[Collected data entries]
Content starts

theorem characterLatches_succ (m : LcdMode) (b : Memory) (ptr : Word) (k : Nat) :
    characterLatches m b ptr (k + 1) =
      characterLatches m b ptr k ++ sentLatches m true (bufByte b (ptr + BitVec.ofNat 32 k).toNat) := by
  simp [characterLatches, List.range_succ]

/-- The first `k` characters, one send each (R242). -/
theorem WriteAt.characters (h : WriteAt c b r 0 .character s)
    (ha : ∀ j, j < r.len.toNat → admits c (r.ptr + BitVec.ofNat 32 j) = true) (k : Nat) (hk : k ≤ r.len.toNat) :
    ∃ t, WriteAt c b r (BitVec.ofNat 32 k) .character t ∧
      Leads Requested (sendLength c.lcdMode * k) (characterLatches c.lcdMode b r.ptr k) s t := by
  induction k with
  | zero => exact ⟨s, h, .refl _ s⟩
  | succ k ih =>
    obtain ⟨m, hm, l1⟩ := ih (by omega)
    obtain ⟨t, ht, l2⟩ := hm.character (ofNat_lt_of_lt_toNat hk) (ha k hk)
    rw [ofNat_succ] at ht
    exact ⟨t, ht, (l1.trans l2).congr rfl (characterLatches_succ _ _ _ _).symm⟩

/-- With no character left: Done, and the slot's return to Idle (R242, R243). -/
theorem WriteAt.finish (h : WriteAt c b r p .character s) (hge : ¬ p < r.len) :
    ∃ t, Released t.lcd ∧ Leads Requested 2 [] s t := by
  have hlast := h.lcdRun.trans (writeStep_of_no_character h.lcd.wr (by rw [h.lcd.req]; exact hge))
  have h1 : WriteAt c b r p .done (setLcd { s.lcd with wr := .done } s) :=
    ⟨h.cfg, h.buf, h.busy, h.type, h.lcd.top, h.lcd.req, rfl, h.lcd.rest.strobe, h.lcd.rest.nibble⟩
  have hdone := h1.lcdRun.trans (writeStep_of_done h1.lcd.wr)
  exact ⟨_, ⟨rfl, rfl⟩, Leads.trans (.one h.requested hlast (List.append_nil _).symm)
    (.one h1.requested hdone (List.append_nil _).symm)⟩

/-- R240: whatever the strobe was, E is low afterwards. -/
theorem writeStartStep_leads (ht : s.lcd.top = .operational) (hb : s.lcd.req.state = .busy)
    (hy : s.lcd.req.type = .write) (hw : s.lcd.wr = .start) (hhi : s.cfg.lcdMode = .four → s.lcd.hiNibble = true) :
    WriteAt s.cfg s.buf s.lcd.req s.lcd.req.pos .setPosition (writeStartStep s) ∧
      Leads Requested 1 [] s (writeStartStep s) :=
  ⟨⟨rfl, rfl, hb, hy, ht, rfl, rfl, rfl, hhi⟩, .one hb ((lcdRun_of_write ht hb hy).trans (writeStep_of_start hw))
    (by simp [writeStartStep, latches, Event.isLatch])⟩

/-- The invocations of a write: its start, the position, the characters, and two more (R251). -/
theorem writeRequest_leads (ht : s.lcd.top = .operational) (hb : s.lcd.req.state = .busy)
    (hy : s.lcd.req.type = .write) (hw : s.lcd.wr = .start) (hhi : s.cfg.lcdMode = .four → s.lcd.hiNibble = true)
    (hpos : s.lcd.req.pos = 0) (hv : ddramCmd s.cfg s.lcd.req.row s.lcd.req.col = some v)
    (ha : ∀ k, k < s.lcd.req.len.toNat → admits s.cfg (s.lcd.req.ptr + BitVec.ofNat 32 k) = true) :
    ∃ t, Released t.lcd ∧ Leads Requested (sendLength s.cfg.lcdMode * (s.lcd.req.len.toNat + 1) + 3)
      (sentLatches s.cfg.lcdMode false v ++
        characterLatches s.cfg.lcdMode s.buf s.lcd.req.ptr s.lcd.req.len.toNat) s t := by
  obtain ⟨h1, l1⟩ := writeStartStep_leads ht hb hy hw hhi
  rw [hpos] at h1
  obtain ⟨t2, h2, l2⟩ := h1.setPosition hv
  obtain ⟨t3, h3, l3⟩ := h2.characters ha _ le_rfl
  obtain ⟨t, hrel, l4⟩ := h3.finish (by simp)
  refine ⟨t, hrel, (((l1.trans l2).trans l3).trans l4).congr ?_ (List.append_nil _)⟩
  rw [Nat.mul_succ]
  omega

end

/-! ## A clear request -/

/-- A clear request is outstanding, its machine at the beginning of its state `k`. -/
structure ClearAt (c : Config) (k : LcdClr) (s : State) : Prop where
  cfg : s.cfg = c
  top : s.lcd.top = .operational
  busy : s.lcd.req.state = .busy
  type : s.lcd.req.type = .clear
  clr : s.lcd.clr = k
  rest : AtRest c.lcdMode s.lcd

section
variable {c : Config} {s : State}

theorem ClearAt.lcdRun {k : LcdClr} (h : ClearAt c k s) : lcdRun s = .next (clearStep s) :=
  lcdRun_of_clear h.top h.busy h.type

/-- R244. -/
theorem ClearAt.start (h : ClearAt c .start s) : ∃ t, ClearAt c .inProgress t ∧ Leads Requested 1 [] s t :=
  ⟨setLcd { s.lcd with clr := .inProgress } s,
    ⟨h.cfg, h.top, h.busy, h.type, rfl, h.rest.strobe, h.rest.nibble⟩,
    .one h.busy (h.lcdRun.trans (congrArg _ (clearStep_of_start h.clr))) (List.append_nil _).symm⟩

/-- R245. -/
theorem ClearAt.send (h : ClearAt c .inProgress s) :
    ∃ t, ClearAt c .done t ∧
      Leads Requested (sendLength c.lcdMode) (sentLatches c.lcdMode false c.cmdClr) s t := by
  obtain ⟨rfl, htop, hbusy, htype, hclr, hrest⟩ := h
  have hs : LcdSends s.cfg.cmdClr false (fun l => { l with clr := .done }) s := fun m hm hsame => by
    rw [lcdRun_of_clear (hsame.top.trans htop) ((congrArg _ hsame.req).trans hbusy)
      ((congrArg _ hsame.req).trans htype), clearStep_of_inProgress (hsame.clr.trans hclr), hm.cfg]
  obtain ⟨l, t, hsame, hrest', ht, hleads⟩ := hs.leads hrest fun l hl => (congrArg _ hl.req).trans hbusy
  refine ⟨t, ⟨hleads.frame.cfg, ?_, ?_, ?_, ?_, ?_⟩, hleads⟩
  all_goals rw [ht]
  · exact hsame.top.trans htop
  · exact (congrArg _ hsame.req).trans hbusy
  · exact (congrArg _ hsame.req).trans htype
  · exact ⟨hrest'.strobe, hrest'.nibble⟩

/-- R247. -/
theorem ClearAt.finish (h : ClearAt c .done s) : ∃ t, Released t.lcd ∧ Leads Requested 1 [] s t :=
  ⟨setLcd { s.lcd with req := s.lcd.req.release, clr := .start } s, ⟨rfl, rfl⟩,
    .one h.busy (h.lcdRun.trans (congrArg _ (clearStep_of_done h.clr))) (List.append_nil _).symm⟩

/-- The invocations of a clear: its send, and one before and one after it (R251). -/
theorem ClearAt.leads (h : ClearAt c .start s) :
    ∃ t, Released t.lcd ∧
      Leads Requested (sendLength c.lcdMode + 2) (sentLatches c.lcdMode false c.cmdClr) s t := by
  obtain ⟨t1, h1, l1⟩ := h.start
  obtain ⟨t2, h2, l2⟩ := h1.send
  obtain ⟨t, hrel, l3⟩ := h2.finish
  exact ⟨t, hrel, ((l1.trans l2).trans l3).congr (by omega) (List.append_nil _)⟩

end

theorem characterLatches_eight (b : Memory) (ptr : Word) (k : Nat) :
    characterLatches .eight b ptr k =
      (List.range k).map fun j => .latch true (bufByte b (ptr + BitVec.ofNat 32 j).toNat) 8 :=
  List.map_eq_flatMap.symm

/-- A stretch that releases the slot: Busy before its last invocation, Idle after it. -/
theorem busy_until_released {n : Nat} {made : List Event} {s : State}
    (h : ∃ t, Released t.lcd ∧ Leads Requested n made s t) :
    (∀ k, k < n → ∃ t, lcdRuns k s = .next t ∧ t.lcd.req.state = .busy) ∧
      ∃ t, lcdRuns n s = .next t ∧ t.lcd.req.state = .idle ∧ t.lcd.req.type = .none ∧
        latches t.trace = latches s.trace ++ made := by
  obtain ⟨t, ⟨hidle, hnone⟩, h⟩ := h
  exact ⟨h.before, t, h.ends, hidle, hnone, h.latched⟩

/-- Settles O52: both requests on both buses, each bus with its length of a send. -/
theorem requestsTakeTheirCountOfInvocations : Obligations.RequestsTakeTheirCountOfInvocations := by
  intro s htop hbusy
  refine ⟨fun hy hw hpos v hv ha => ⟨fun hm => ?_, fun hm hhi => ?_⟩,
    fun hy hc hlow => ⟨fun hm => ?_, fun hm hhi => ?_⟩⟩
  · have h := writeRequest_leads htop hbusy hy hw (by simp [hm]) hpos hv ha
    rw [hm, characterLatches_eight] at h
    exact busy_until_released h
  · have h := writeRequest_leads htop hbusy hy hw (fun _ => hhi) hpos hv ha
    rw [hm] at h
    exact busy_until_released h
  · have h := ClearAt.leads ⟨rfl, htop, hbusy, hy, hc, hlow, by simp [hm]⟩
    rw [hm] at h
    exact busy_until_released h
  · have h := ClearAt.leads ⟨rfl, htop, hbusy, hy, hc, hlow, fun _ => hhi⟩
    rw [hm] at h
    exact busy_until_released h

end Sys2Proof.Machine
end

section
/-! SUPPORT. The callbacks that `invoke` distinguishes (60_exceptions.md R286). -/

namespace Sys2Proof.Machine

@[simp] theorem invoke_null (s : State) : invoke 0 s = .next s := if_pos rfl

theorem invoke_schTick {s : State} (h0 : s.cfg.schTick ≠ 0) : invoke s.cfg.schTick s = .next (schTick s) :=
  (if_neg h0).trans (if_pos rfl)

theorem invoke_cbLcd {s : State} (h0 : s.cfg.cbLcd ≠ 0) (h1 : s.cfg.cbLcd ≠ s.cfg.schTick) :
    invoke s.cfg.cbLcd s = execEvLcdRun s :=
  (if_neg h0).trans ((if_neg h1).trans (if_pos rfl))

/-- Settles O13: one case each for null, `SCHTICK` and `CB_LCD`, and any other identifier is opaque. -/
theorem invokeHasFourCases : Obligations.InvokeHasFourCases := by
  intro s cb htick hlcd hne
  refine ⟨?null, ?schTick, ?cbLcd, ?other⟩
  case null => exact invoke_null s
  case schTick => exact invoke_schTick htick
  case cbLcd => exact invoke_cbLcd hlcd hne.symm
  case other => exact fun _ h1 h2 => invoke_of_opaque h1 h2

end Sys2Proof.Machine
end

section
/-! SUPPORT. What is enabled right after reset (70_reset_and_hazards.md R311). -/

namespace Sys2Proof.Machine

theorem usart?_resetWith (c : Config) (p : Port) (g : Nat → Byte) (m : Memory) {i : Byte} (hi : i.toNat < c.nUsart) :
    usart? (State.resetWith c p g m) i = some (Usart.resetWith (g i.toNat)) := by
  simp [usart?, State.resetWith, hi]

theorem irqPending_of_no_cause {s : State} {i : Byte} {u : Usart} (hu : usart? s i = some u)
    (htx : u.txCause = false) (hrx : u.rxCause = false) : irqPending s i = false := by
  have hu' : s.us[i.toNat]? = some u := hu
  simp [irqPending, hu', htx, hrx]

theorem crBit_resetWith (b : Byte) (k : Nat) : crBit (Usart.resetWith b).cr k = false :=
  BitVec.getLsbD_zero

/-- `TC` is set from reset on, but its enable is not (R67). -/
theorem txCause_resetWith (b : Byte) : (Usart.resetWith b).txCause = false := by
  rw [Usart.txCause, crBit_resetWith, Bool.and_false]

theorem rxCause_resetWith (b : Byte) : (Usart.resetWith b).rxCause = false := by
  rw [Usart.rxCause, crBit_resetWith, Bool.and_false]

theorem execEvTick_of_not_running {s : State} (hr : s.st.running = false) :
    execEvTick s = .refused (.notEnabled "EV.TICK") :=
  if_neg (ne_true_of_eq_false hr)
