-- ==== Sys2Proof/Machine/RamCheck.lean ====
section
/-! DEFINITION. The five RamCheck commands: RAMMARCH, RAMCS, RAMADDR, RAMFILL, RAMREAD (spec 43_ram_check.md R280 to R288). -/

namespace Sys2Proof.Machine

/-- The next value of the pattern, regenerated from `rng` and never stored (R282): as it is, or inverted. -/
def patternValue (c : Cfg) (w : Width) (inverted : Bool) (rng : Word) : Datum :=
  let v := c.prng.value (c.prng.next rng) w
  if inverted then w.invert v else v

/-- Names cell `i` and steps the generator for it (R282). -/
def patternCell (r : Byte) (g : Geometry) (inverted : Bool) (i : Nat) (s : State) : State :=
  setExpected (patternValue s.cfg g.w inverted s.work.rng)
    (setRng (s.cfg.prng.next s.work.rng) (setCell r i (g.cell i) s))

/-- Writes the pattern's next value to cell `i` (R284, R285). -/
def patternWriteStep (r : Byte) (g : Geometry) (inverted : Bool) (i : Nat) (s : State) : Res Unit :=
  let t := patternCell r g inverted i s
  seqWrite (g.cell i) t.work.expv .ram r t

/-- The masked compare of a cell, with the pass or 0 as the failing step (R283, R284). -/
def compareCell (r : Byte) (la : Word) (m : Datum) (step : BitVec 2) (e d : Datum) (s : State) : Res Unit :=
  if maskedEq d e m then .ok () (setActual d s)
  else .raise ((Result.dataMismatch la (e &&& m) (d &&& m) .ram r).atStep step) (setActual d s)

/-- Reads cell `i` back against the pattern's next value (R284, R285). -/
def patternReadStep (r : Byte) (g : Geometry) (m : Datum) (inverted : Bool) (step : BitVec 2) (i : Nat) (s : State) :
    Res Unit :=
  let t := patternCell r g inverted i s
  (seqRead (g.cell i) .ram r t).bind fun d u => compareCell r (g.cell i) m step t.work.expv d u

/-- Writes the pattern of a seed to every cell. -/
def writePattern (r : Byte) (g : Geometry) (inverted : Bool) (seed : Word) (s : State) : Res Unit :=
  forEach (patternWriteStep r g inverted) (List.range g.count) (setRng seed s)

/-- Reads every cell back against the pattern of a seed. -/
def verifyPattern (r : Byte) (g : Geometry) (m : Datum) (inverted : Bool) (step : BitVec 2) (seed : Word) (s : State) :
    Res Unit :=
  forEach (patternReadStep r g m inverted step) (List.range g.count) (setRng seed s)

/-- One pass of the march: the whole region written, then the whole region read (R284). -/
def marchPass (r : Byte) (g : Geometry) (m : Datum) (seed : Word) (pass : BitVec 2) (inverted : Bool) (s : State) :
    Res Unit :=
  (writePattern r g inverted seed (setPass pass s)).bind fun _ t => verifyPattern r g m inverted pass seed t

/-- The body of RAMMARCH on one region (R284). -/
def marchRegion (r : Byte) (seed : Word) (ram : RamRegion) (s : State) : Res Unit :=
  let g := s.cfg.ramGeometry ram
  let m := s.cfg.ramMask ram
  (callBank .ram r ram.bankSwitch s).bind fun _ t =>
    (marchPass r g m seed 1 false t).bind fun _ u => marchPass r g m seed 2 true u

/-- The record of a RAM command that completed on a region (R284, R286 to R288). -/
def ramResult (idx : Byte) : Result := Result.blank.inTable .ram idx

/-- RAMMARCH (R284). -/
def execRammarch (idx : Byte) (seed : Word) (s : State) : StepOutcome :=
  guarded s fun t =>
    (oneOf t.cfg.ramTable .ram idx (marchRegion idx seed) t).bind fun _ u => .ok (ramResult idx) u

/-- The seed of region `r` in the chip-select test: `seed + r`, modulo `2^32` (R285). -/
def regionSeed (seed : Word) (r : Byte) : Word := seed + r.zeroExtend 32

/-- The write phase of the chip-select test on one region (R285). -/
def crossWrite (seed : Word) (r : Byte) (ram : RamRegion) (s : State) : Res Unit :=
  let g := s.cfg.ramGeometry ram
  (callBank .ram r ram.bankSwitch s).bind fun _ t => writePattern r g false (regionSeed seed r) t

/-- The verify phase of the chip-select test on one region (R285). -/
def crossVerify (seed : Word) (r : Byte) (ram : RamRegion) (s : State) : Res Unit :=
  let g := s.cfg.ramGeometry ram
  let m := s.cfg.ramMask ram
  (callBank .ram r ram.bankSwitch s).bind fun _ t => verifyPattern r g m false 0 (regionSeed seed r) t

/-- RAMCS (R285): every region written, then every region read back. -/
def execRamcs (seed : Word) (s : State) : StepOutcome :=
  guarded s fun t =>
    (fullSet t.cfg.ramTable (crossWrite seed) t).bind fun _ u =>
      (fullSet u.cfg.ramTable (crossVerify seed) u).bind fun _ v => .ok (Result.blank.inTable .ram 0) v

/-- Writes a fixed value to cell `i`. -/
def fixedWriteStep (r : Byte) (g : Geometry) (v : Datum) (i : Nat) (s : State) : Res Unit :=
  seqWrite (g.cell i) v .ram r (setExpected v (setCell r i (g.cell i) s))

/-- Reads boundary cell `q` while cell `j` holds the mask and the others 0 (R286). -/
def boundaryReadStep (r : Byte) (g : Geometry) (m : Datum) (j q : Nat) (s : State) : Res Unit :=
  let e : Datum := if q = j then m else 0
  (seqRead (g.cell q) .ram r (setExpected e (setCell r q (g.cell q) s))).bind fun d t =>
    if d &&& m = e then .ok () (setActual d t)
    else .raise (Result.dataMismatch (g.cell q) e (d &&& m) .ram r) (setActual d t)

/-- One turn of the address-line walk: cell `j` written with the mask, all boundary cells read, cell `j`
cleared (R286). -/
def boundaryStep (r : Byte) (g : Geometry) (m : Datum) (j : Nat) (s : State) : Res Unit :=
  (fixedWriteStep r g m j s).bind fun _ t =>
    (forEach (boundaryReadStep r g m j) (boundaryCells g.count) t).bind fun _ u => fixedWriteStep r g 0 j u

/-- The body of RAMADDR on one region (R286). -/
def boundaryRegion (r : Byte) (ram : RamRegion) (s : State) : Res Unit :=
  let g := s.cfg.ramGeometry ram
  let m := s.cfg.ramMask ram
  (callBank .ram r ram.bankSwitch s).bind fun _ t =>
    (forEach (fixedWriteStep r g 0) (boundaryCells g.count) t).bind fun _ u =>
      forEach (boundaryStep r g m) (boundaryCells g.count) u

/-- RAMADDR (R286). -/
def execRamaddr (idx : Byte) (s : State) : StepOutcome :=
  guarded s fun t =>
    (oneOf t.cfg.ramTable .ram idx (boundaryRegion idx) t).bind fun _ u => .ok (ramResult idx) u

/-- The body of RAMFILL on one region: the mask is not applied (R287). -/
def fillRegion (r : Byte) (value : Datum) (ram : RamRegion) (s : State) : Res Unit :=
  let g := s.cfg.ramGeometry ram
  (callBank .ram r ram.bankSwitch s).bind fun _ t =>
    forEach (fixedWriteStep r g (g.w.cut value)) (List.range g.count) t

/-- RAMFILL (R287). -/
def execRamfill (idx : Byte) (value : Datum) (s : State) : StepOutcome :=
  guarded s fun t =>
    (oneOf t.cfg.ramTable .ram idx (fillRegion idx value) t).bind fun _ u => .ok (ramResult idx) u

/-- Reads cell `i` and discards the value (R288). -/
def ramRawStep (r : Byte) (g : Geometry) (i : Nat) (s : State) : Res Unit :=
  (seqRead (g.cell i) .ram r (setCell r i (g.cell i) s)).bind fun _ t => .ok () t

/-- The body of RAMREAD on one region (R288). -/
def readRegion (r : Byte) (ram : RamRegion) (s : State) : Res Unit :=
  let g := s.cfg.ramGeometry ram
  (callBank .ram r ram.bankSwitch s).bind fun _ t => forEach (ramRawStep r g) (List.range g.count) t

/-- RAMREAD (R288). -/
def execRamread (idx : Byte) (s : State) : StepOutcome :=
  guarded s fun t =>
    (oneOf t.cfg.ramTable .ram idx (readRegion idx) t).bind fun _ u => .ok (ramResult idx) u

end Sys2Proof.Machine
end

Content ends

PROBLEM REQUIREMENTS: From the records above, reproduce exactly the lines from the one with "refine ⟨fun hy" to the one with "invoke s.cfg.cbLcd s", both included, and no others.

TASK RESPONSE:
  refine ⟨fun hy hw hpos v hv ha => ⟨fun hm => ?_, fun hm hhi => ?_⟩,
    fun hy hc hlow => ⟨fun hm => ?_, fun hm hhi => ?_⟩⟩
  · have h := writeRequest_leads htop hbusy hy hw (by simp [hm]) hpos hv ha
    rw [hm, characterLatches_eight] at h
    exact busy_until_released h
  · have h := writeRequest_leads htop hbusy hy hw (fun _ => hhi) hpos hv ha
    rw [hm] at h
    exact busy_until_released h
  · have h := ClearAt.leads ⟨rfl, htop, hbusy, hy, hc, hlow, by simp [hm]⟩
    rw [hm] at h
    exact busy_until_released h
  · have h := ClearAt.leads ⟨rfl, htop, hbusy, hy, hc, hlow, fun _ => hhi⟩
    rw [hm] at h
    exact busy_until_released h

end Sys2Proof.Machine
end

section
/-! SUPPORT. The callbacks that `invoke` distinguishes (60_exceptions.md R286). -/

namespace Sys2Proof.Machine

@[simp] theorem invoke_null (s : State) : invoke 0 s = .next s := if_pos rfl

theorem invoke_schTick {s : State} (h0 : s.cfg.schTick ≠ 0) : invoke s.cfg.schTick s = .next (schTick s) :=
  (if_neg h0).trans (if_pos rfl)

theorem invoke_cbLcd {s : State} (h0 : s.cfg.cbLcd ≠ 0) (h1 : s.cfg.cbLcd ≠ s.cfg.schTick) :
    invoke s.cfg.cbLcd s = execEvLcdRun s :=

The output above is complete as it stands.